Senator Payne’s office said the minister did not comment on cabinet discussions but argued that the Morrison government was “easily the largest bilateral donor to the Pacific”.

“No government has been more attentive to the needs and priorities of the Pacific,” her spokesman said.

Labor foreign affairs spokeswoman Penny Wong said voters could not risk another three years of the Morrison government’s “failings in the Pacific”.

Scott Morrison “was warned about what was coming in the ­Pacific but he dropped the ball, and now Australia is less secure,” Senator Wong said.

“How many times will Mr Morrison ignore warnings? And what cost will Australians have to pay for his inaction?”

She said Labor’s promised foreign aid boost was “responsible”, and would harness Australia’s strengths in the region.

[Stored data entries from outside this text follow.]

/-- R296: n pages can be taken, must be waited for, or cannot be had. -/
def State.kvCan (s : State) (c : KvConf) (n : Nat) : Option KvBlock :=
  if n ≤ s.kvFree c then none else if n ≤ s.kvFree c + s.kvPendPages then some .wait else some (.fail 3)

/-- R291 case 1: a page for block NB in every layer. -/
def State.kvGrow (s : State) (c : KvConf) (q : Nat) (bumped : Bool) : KvBlock :=
  let x := s.kvSeq q
  if decide (x.nb < x.top) && s.kvBusy q then .wait
  else match s.kvCan c c.layers with
    | some r => r
    | none =>
      if !s.kvRoom then .fail 4
      else
        let s := (s.kvRecord c).kvAppVer bumped
        let s := s.each (List.range c.layers) fun s l =>
          let t := s.kvTake
          (t.2.setKvPage c q l x.nb t.1).setKvRef c t.1 1
        .ready (s.setKvSeq q { x with nb := x.nb + 1, wp := false, top := max x.top (x.nb + 1) }) true

/-- R291 case 2: the page of (layer, block) is copied up to a position before it is written. -/
def State.kvCopy (s : State) (c : KvConf) (q l b pos : Nat) (bumped : Bool) : KvBlock :=
  let x := s.kvSeq q
  if s.kvBusy q then .wait
  else match s.kvCan c 1 with
    | some r => r
    | none =>
      if !s.kvRoom then .fail 4
      else
        let old := s.kvPage c q l b
        let n := (pos - 128 * b) * c.tokBytes
        let s := (s.kvRecord c).kvAppVer bumped
        let t := s.kvTake
        let k := t.2.readHbm (c.pageAddr old) n
        let v := k.2.readHbm (c.pageAddr old + c.pageBytes / 2) n
        let s := (v.2.writeHbm (c.pageAddr t.1) k.1).writeHbm (c.pageAddr t.1 + c.pageBytes / 2) v.1
        let s := ((s.setKvPage c q l b t.1).setKvRef c t.1 1).kvRelease c old
        .ready ((s.setKvSeq q { x with wp := false }).bump Reg.CRS_KV_COPIES.COPIES 1) true

/-- R291: the words that the block of a position looks up: none for a new block. -/
def State.kvReadyReads (s : State) (c : KvConf) (q l pos : Nat) : List (Nat × Nat) :=
  if pos / 128 = (s.kvSeq q).nb then [] else [(c.mapAddr q l (pos / 128), 4), (c.refAddr (s.kvPage c q l (pos / 128)), 2)]

/-- R291: the block of a position made ready. -/
def State.kvReady (s : State) (c : KvConf) (q l pos : Nat) (bumped : Bool) : KvBlock :=
  let x := s.kvSeq q
  let b := pos / 128
  if b = x.nb then s.kvGrow c q bumped
  else if 1 < s.kvRef c (s.kvPage c q l b) ∨ (x.wp ∧ b + 1 = x.nb) then s.kvCopy c q l b pos bumped
  else .ready s bumped

/-- R286, R290: token `i` of an entry is written at a position of a ready block. -/
def State.kvWriteTok (s : State) (lr : Nat) (c : KvConf) (a : KvApp) (l pos i : Nat) : State :=
  let p := s.kvPage c a.q l (pos / 128)
  (s.writeHbm (c.keyAddr p pos) (s.rsRead lr (a.src + i * c.tokBytes) c.tokBytes)).writeHbm (c.valAddr p pos)
    (s.rsRead lr (c.valSrc a + i * c.tokBytes) c.tokBytes)

/-! ### Running a list -/

/-- The command block of a KV.EDIT or KV.APPEND: its word 0. -/
def State.kvWord (s : State) (lr : Nat) (w1 : W64) : Nat := s.rsWord lr (wbits w1 0 19 * 64)
/-- R289, R290: list address, entries, result address, layer. -/
def kvList (w : Nat) : Nat := bitsOf w 0 19 * 64
def kvCount (edit : Bool) (w : Nat) : Nat := if edit then bitsOf w 19 16 + 1 else bitsOf w 19 12 + 1
def kvRes (edit : Bool) (w : Nat) : Nat := if edit then bitsOf w 35 19 * 64 else bitsOf w 31 19 * 64
def kvLayer (w : Nat) : Nat := bitsOf w 50 8

/-- One step of a list: the state and the job after it, none in the job's place when it waits. -/
def State.kvStep (s : State) (lr : Nat) (c : KvConf) (j : KvJob) : State × Option KvJob :=
  let w := s.kvWord lr j.w1
  let e := s.rsWord lr (kvList w + 8 * j.entry)
  let res := fun (s : State) (code : Nat) =>
    (s.rsWrite lr (kvRes j.edit w + j.entry) [BitVec.ofNat 8 code], some { j with entry := j.entry + 1, pos := 0, bumped := false })
  if j.edit then
    let s := s.kvLook (s.kvEditReads c (kvEditOf e))
    if s.working.isNone then (s, some j) else
    match s.kvEditOne c (kvEditOf e) with
    | .wait => (s, none)
    | .result code t => res t code
  else
    let a := kvAppOf e
    match (if j.pos = 0 then s.kvAppCheck c a else none) with
    | some code => res s code
    | none =>
      if a.n ≤ j.pos then res s 0
      else
        let pos := (s.kvSeq a.q).len + a.off + j.pos
        let s := s.kvLook (s.kvReadyReads c a.q (kvLayer w) pos)
        if s.working.isNone then (s, some j) else
        match s.kvReady c a.q (kvLayer w) pos j.bumped with
        | .wait => (s, none)
        | .fail code => res s code
        | .ready t b => (t.kvWriteTok lr c a (kvLayer w) pos j.pos, some { j with pos := j.pos + 1, bumped := b })
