/-- Parapet commands are checked, recorded and applied; the floor, the clock, the valve and the temperatures are governed (R526, R527, R528, R531, R532, R534, R537, R538, R539, R540, R545).
The model's choices are those of log entries 60 and 80 (the pulses of the last second as the measured flow); that DRAM warns at the 105 °C of R338 is
log entry 20 (DEDUCED). -/
def Obligations.ParapetCommandsAndGovernance : Prop :=
  ∀ s : State, s.power.hubRails = true → s.bolyelUp = true → s.power.step ≠ .off → s.Canon →
    (∀ (via op : Nat) (ws : List W64) (i : Instr),
      (op, i) ∈ [(1, .setLimit via ws), (2, .setRamp via ws), (3, .setTarget via ws), (4, .setCool via ws), (5, .setTherm via ws),
        (6, .setFatal via ws), (7, .setCal via ws)] →
      (wbits (ws.getD 0 0) 16 8 ≠ op → exec i s = .next s) ∧
      (wbits (ws.getD 0 0) 16 8 = op →
        (via = 1 → s.ppCheck via ws = 1) ∧ (via ≠ 1 → wbits (ws.getD 0 0) 0 16 ≠ 0x9A7E → s.ppCheck via ws = 2) ∧
        (s.ppCheck via ws = 0 → via ≠ 1 ∧ (ws.getD 2 0).toNat = s.getF Reg.SEC_ID.IDHASH ∧
          s.getF Reg.PPT_CMD.SEQ < wbits (ws.getD 1 0) 0 48 ∧ s.ppSigned ws = true ∧
          s.ppOperandsOk op (ws.getD 3 0) (ws.getD 4 0) = true) ∧
        (s.ppCheck via ws ≠ 0 → exec i s = .next
          { s.setFs [(Reg.PPT_CMD.RESULT, s.ppCheck via ws), (Reg.PPT_CMD.OPCODE, op)] with
            mgmtOut := s.mgmtOut ++ [.parapet op (s.ppCheck via ws)] }) ∧
        (s.ppCheck via ws = 0 → ∃ t, exec i s = .next t ∧ t.mgmtOut = s.mgmtOut ++ [.parapet op 0] ∧
          t.getF Reg.PPT_CMD.RESULT = 0 ∧ t.getF Reg.PPT_CMD.OPCODE = op ∧ t.getF Reg.PPT_CMD.SEQ = wbits (ws.getD 1 0) 0 48 ∧
          t.flash = { s.flash with cmdSeq := wbits (ws.getD 1 0) 0 48 } ∧ t.power = s.power ∧ (op ≠ 7 → t.calNs = s.calNs) ∧
          s.fieldsKept t ([Reg.PPT_CMD.RESULT, Reg.PPT_CMD.OPCODE, Reg.PPT_CMD.SEQ] ++
            (if op = 1 then [Reg.PPT_LIMIT.LIMIT_W, Reg.PPT_LIMIT.DERATE_W] else if op = 2 then [Reg.PPT_RAMP.SLOPE, Reg.PPT_RAMP.BAND_W]
             else if op = 3 then [Reg.PPT_TARGET.TARGET_W, Reg.PPT_TARGET.HOLD_MS]
             else if op = 4 then [Reg.PPT_VALVE.LEAD_MS, Reg.PPT_VALVE.DT_SET, Reg.PPT_VALVE.CP, Reg.PPT_VALVE.FLOW_FULL, Reg.PPT_FLOWK.FLOW_K]
             else if op = 5 then [Reg.PPT_THERM.JT_WARN] else if op = 6 then [Reg.FLT_FATAL.FATAL]
             else [Reg.PPT_CAL_STAT.INVALID, Reg.PPT_CAL_STAT.SRC, Reg.FLT_LINES.LINES])) ∧
          (op = 1 → t.getF Reg.PPT_LIMIT.LIMIT_W = wbits (ws.getD 3 0) 0 13 ∧ t.getF Reg.PPT_LIMIT.DERATE_W = wbits (ws.getD 3 0) 16 13) ∧
          (op = 2 → t.getF Reg.PPT_RAMP.SLOPE = wbits (ws.getD 3 0) 0 8 ∧ t.getF Reg.PPT_RAMP.BAND_W = wbits (ws.getD 3 0) 8 12) ∧
          (op = 3 → t.getF Reg.PPT_TARGET.TARGET_W = wbits (ws.getD 3 0) 0 13 ∧ t.getF Reg.PPT_TARGET.HOLD_MS = wbits (ws.getD 3 0) 16 16) ∧
          (op = 4 → t.getF Reg.PPT_VALVE.LEAD_MS = wbits (ws.getD 3 0) 0 16 ∧ t.getF Reg.PPT_VALVE.DT_SET = wbits (ws.getD 3 0) 16 8 ∧
            t.getF Reg.PPT_VALVE.CP = wbits (ws.getD 3 0) 24 16 ∧ t.getF Reg.PPT_VALVE.FLOW_FULL = wbits (ws.getD 3 0) 40 12 ∧
            t.getF Reg.PPT_FLOWK.FLOW_K = wbits (ws.getD 4 0) 0 16) ∧
          (op = 5 → t.getF Reg.PPT_THERM.JT_WARN = wbits (ws.getD 3 0) 0 8) ∧
          (op = 6 → t.getF Reg.FLT_FATAL.FATAL = wbits (ws.getD 3 0) 0 48 ||| 0x90C000000000) ∧
          (op = 7 → t.calNs = calToNs (ws.getD 3 0).toNat ∧ t.getF Reg.PPT_CAL_STAT.INVALID = 0 ∧ t.getF Reg.PPT_CAL_STAT.SRC = 2)))) ∧
    (∀ (via : Nat) (ws : List W64), (wbits (ws.getD 0 0) 16 8 = 0 ∨ 8 ≤ wbits (ws.getD 0 0) 16 8) →
      exec (.reservedParapetOpcode via ws) s = .next
        { s.setFs [(Reg.PPT_CMD.RESULT, if via = 1 then 1 else 2), (Reg.PPT_CMD.OPCODE, wbits (ws.getD 0 0) 16 8)] with
          mgmtOut := s.mgmtOut ++ [.parapet (wbits (ws.getD 0 0) 16 8) (if via = 1 then 1 else 2)] }) ∧
    (∀ (meas joules : Nat) (short : Bool), ∃ t, exec (.drawSample meas joules short) s = .next t ∧
      t.getF Reg.PPT_DRAW.MEAS_W = meas % 2 ^ 13 ∧ t.getF Reg.PPT_FLASH.ENERGY_J = (s.getF Reg.PPT_FLASH.ENERGY_J + joules) % 2 ^ 64 ∧
      ((s.power.floorOn = false ∨ s.valveForced = true) → t.power = s.power) ∧
      (s.power.floorOn = true → s.valveForced = false →
        (s.power.floorCw ≤ s.floorTarget → t.power.floorCw = min s.floorTarget (s.power.floorCw + s.getF Reg.PPT_RAMP.SLOPE)) ∧
        (s.floorTarget < s.power.floorCw → s.fallAllowed = true →
          t.power.floorCw = max s.floorTarget (s.power.floorCw - s.getF Reg.PPT_RAMP.SLOPE) ∧ t.getF Reg.PPT_STAT.HOLDING = 0) ∧
        (s.floorTarget < s.power.floorCw → (s.getF Reg.CRS_STATUS.IDLE = 0 ∨ s.course ≠ none) → s.power.fatal = none →
          t.power.floorCw = s.power.floorCw ∧ t.getF Reg.PPT_STAT.HOLDING = 1) ∧
        t.getF Reg.PPT_DRAW.FLOOR_W = t.power.floorCw / 100 % 2 ^ 13 ∧
        t.getF Reg.PPT_DRAW.CEIL_W = (t.power.floorCw / 100 + s.getF Reg.PPT_RAMP.BAND_W) % 2 ^ 13 ∧
        t.getF Reg.PPT_STAT.FLASH_SHORT = bit short ∧
        t.getF Reg.PPT_STAT.AT_TARGET = bit (decide (t.power.floorCw = s.floorTarget)))) ∧
    (∃ t, exec (.overdrawStep true) s = .next t ∧ t.power.clockSteps = s.power.clockSteps + 1 ∧
      t.getF Reg.PPT_OVER.COUNT = (s.getF Reg.PPT_OVER.COUNT + 1) % 2 ^ 64 ∧ t.getF Reg.PPT_STAT.OVERDRAW = 1) ∧
    (∃ t, exec (.overdrawStep false) s = .next t ∧ t.power.clockSteps = s.power.clockSteps - 1 ∧
      t.getF Reg.PPT_OVER.COUNT = s.getF Reg.PPT_OVER.COUNT ∧ (t.getF Reg.PPT_STAT.OVERDRAW = 0 ↔ s.power.clockSteps ≤ 1)) ∧
    (∀ tin tout pulses : Nat, ∃ t, exec (.valveUpdate tin tout pulses) s = .next t ∧
      t.getF Reg.PPT_COOL.TIN = tin % 2 ^ 12 ∧ t.getF Reg.PPT_COOL.TOUT = tout % 2 ^ 12 ∧
      t.getF Reg.PPT_COOL.FLOW = min 0xFFFF (pulses * 6000 / s.getF Reg.PPT_FLOWK.FLOW_K) ∧
      t.power.trim = min 640 (max (-640) (s.power.trim + ((tout : Int) - tin - 16 * (s.getF Reg.PPT_VALVE.DT_SET : Int)))) ∧
      t.getF Reg.PPT_COOL.DUTY ≤ 100 ∧
      ((s.getF Reg.PPT_STAT.TWARN ≠ 0 ∨ s.valveForced = true) → t.getF Reg.PPT_COOL.DUTY = 100) ∧
      (∀ cd den num : Int, s.getF Reg.PPT_STAT.TWARN = 0 → s.valveForced = false →
        cd = (s.getF Reg.PPT_VALVE.CP : Int) * s.getF Reg.PPT_VALVE.DT_SET → den = 320 * cd * s.getF Reg.PPT_VALVE.FLOW_FULL → 0 < den →
        num = 10000 * (19200 * (s.plannedDraw : Int) + t.power.trim * cd) →
        (t.getF Reg.PPT_COOL.DUTY = 100 ∨ num ≤ t.getF Reg.PPT_COOL.DUTY * den) ∧
        (t.getF Reg.PPT_COOL.DUTY = 0 ∨ ((t.getF Reg.PPT_COOL.DUTY : Int) - 1) * den < num))) ∧
    (∀ (cause : Nat) (holds : Bool), (cause = 0 ∨ 3 < cause) → exec (.coolantCondition cause holds) s = .next s) ∧
    (∀ cause : Nat, 1 ≤ cause → cause ≤ 3 →
      (∃ t, exec (.coolantCondition cause true) s = .next t ∧ cause ∈ t.power.coolCauses ∧ (∀ c ∈ s.power.coolCauses, c ∈ t.power.coolCauses) ∧
        (s.power.coolCauses = [] → t.getF Reg.PPT_COOL.CAUSE = cause) ∧ (t.getF Reg.FLT_LINES.LINES).testBit 40 = true ∧
        t.getF Reg.PPT_STAT.DERATED = 1) ∧
      (∃ t, exec (.coolantCondition cause false) s = .next t ∧ cause ∉ t.power.coolCauses ∧
        (t.power.coolCauses = [] → t.getF Reg.PPT_COOL.CAUSE = 0 ∧ (t.getF Reg.FLT_LINES.LINES).testBit 40 = false ∧
          t.getF Reg.PPT_STAT.DERATED = bit (s.on Reg.PPT_STAT.TWARN)))) ∧
    (∀ truss hub dram pstage : Nat, truss < 256 → hub < 256 → dram < 256 → pstage < 256 →
      ∃ t, exec (.thermalSample truss hub dram pstage) s = .next t ∧
        t.getF Reg.PPT_THERM.TRUSS = truss ∧ t.getF Reg.PPT_THERM.HUB = hub ∧ t.getF Reg.PPT_THERM.DRAM = dram ∧
        t.getF Reg.PPT_THERM.PSTAGE = pstage ∧
        ((s.getF Reg.PPT_THERM.JT_WARN ≤ truss ∨ 95 ≤ hub ∨ 105 ≤ dram ∨ 110 ≤ pstage) →
          t.getF Reg.PPT_STAT.TWARN = 1 ∧ t.getF Reg.PPT_STAT.DERATED = 1) ∧
        (truss + 5 ≤ s.getF Reg.PPT_THERM.JT_WARN → hub ≤ 90 → dram ≤ 100 → pstage ≤ 105 → t.getF Reg.PPT_STAT.TWARN = 0 ∧
          t.getF Reg.PPT_STAT.DERATED = bit (!s.power.coolCauses.isEmpty)) ∧
        (s.power.step = .good → (115 ≤ truss ∨ 110 ≤ hub ∨ 115 ≤ dram ∨ 125 ≤ pstage) →
          (t.getF Reg.FLT_LINES.LINES).testBit 39 = true ∧
          ((s.getF Reg.FLT_LINES.LINES).testBit 39 = false → (s.getF Reg.FLT_FATAL.FATAL).testBit 39 = true →
            t.power.thermtripN = false ∧ t.power.coreRails = false ∧ t.power.hubRails = true ∧ t.getF Reg.PPT_COOL.DUTY = 100 ∧
            t.getF Reg.FLT_ALIVE.RUN = 0)) ∧
        (s.power.step = .good → truss < 115 → hub < 110 → dram < 115 → pstage < 125 → (t.getF Reg.FLT_LINES.LINES).testBit 39 = false))
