-- ==== Sys2Proof/Laws/KeptHub.lean ====
section
/-! SUPPORT. That every operation keeps what `Kept` says: the registers, HBM, power, boot, management and the host. -/

namespace Sys2Proof.Machine

variable {Q : List Instr} {T : Nat}
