-- ==== Sys2Proof/Laws/KeptRafter.lean ====
section
/-! SUPPORT. That every operation keeps what `Kept` says: the rafters: matrix engine, streamer, vector engines, attention and the rollout cache. -/

namespace Sys2Proof.Machine

variable {Q : List Instr} {T : Nat}
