-- ==== Sys2Proof/Laws/KeptMedia.lean ====
section
/-! SUPPORT. That every operation keeps what `Kept` says: media, links, survival and the timetable. -/

namespace Sys2Proof.Machine

variable {Q : List Instr} {T : Nat}
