-- ==== Sys2Proof/Laws/KeptCourse.lean ====
section
/-! SUPPORT. That every operation keeps what `Kept` says: gutters, courses, ridges, beats and the register writes. -/

namespace Sys2Proof.Machine

variable {Q : List Instr} {T : Nat}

Australia’s strained relationship with key Pacific partners was dramatically demonstrated in ­recent weeks when Solomon ­Islands Prime Minister Manasseh Sogavare claimed his country was treated like children and threatened “with invasion” over its ­security agreement with China.

The accusation came after the Prime Minister declared a Chinese base in Solomon Islands would be a “red line” for Australia.

Mr Morrison on Thursday said if he were re-elected, he would visit Honiara and “many of the other Pacific countries that I had hoped to visit during the last three years”.

China’s efforts to win over ­Pacific nations will be a key ­agenda item at next week’s Quadrilateral Security Dialogue leaders’ meeting in Tokyo, where US President Joe Biden will launch his “Indo-Pacific economic framework”.

White House National Security Adviser Jake Sullivan said the “21st-century economic arrangement” would offer a new model for tackling challenges, “from setting the rules of the digital economy, to ensuring secure and resilient supply chains, to managing the energy transition, to investing in clean, modern, high-standards infrastructure”.

Labor leader Anthony Albanese has vowed to attend the Quad meeting with Senator Wong if he wins the election on Saturday, with deputy leader Richard Marles to remain in Australia as acting prime minister.

All three would need to be sworn in as soon as the election ­result was known to enable Mr ­Albanese to represent Australia at the regional security summit.

Mr Morrison has indicated he would attend the Quad meeting if he won the election, or – under parliamentary conventions – if the result remained undecided.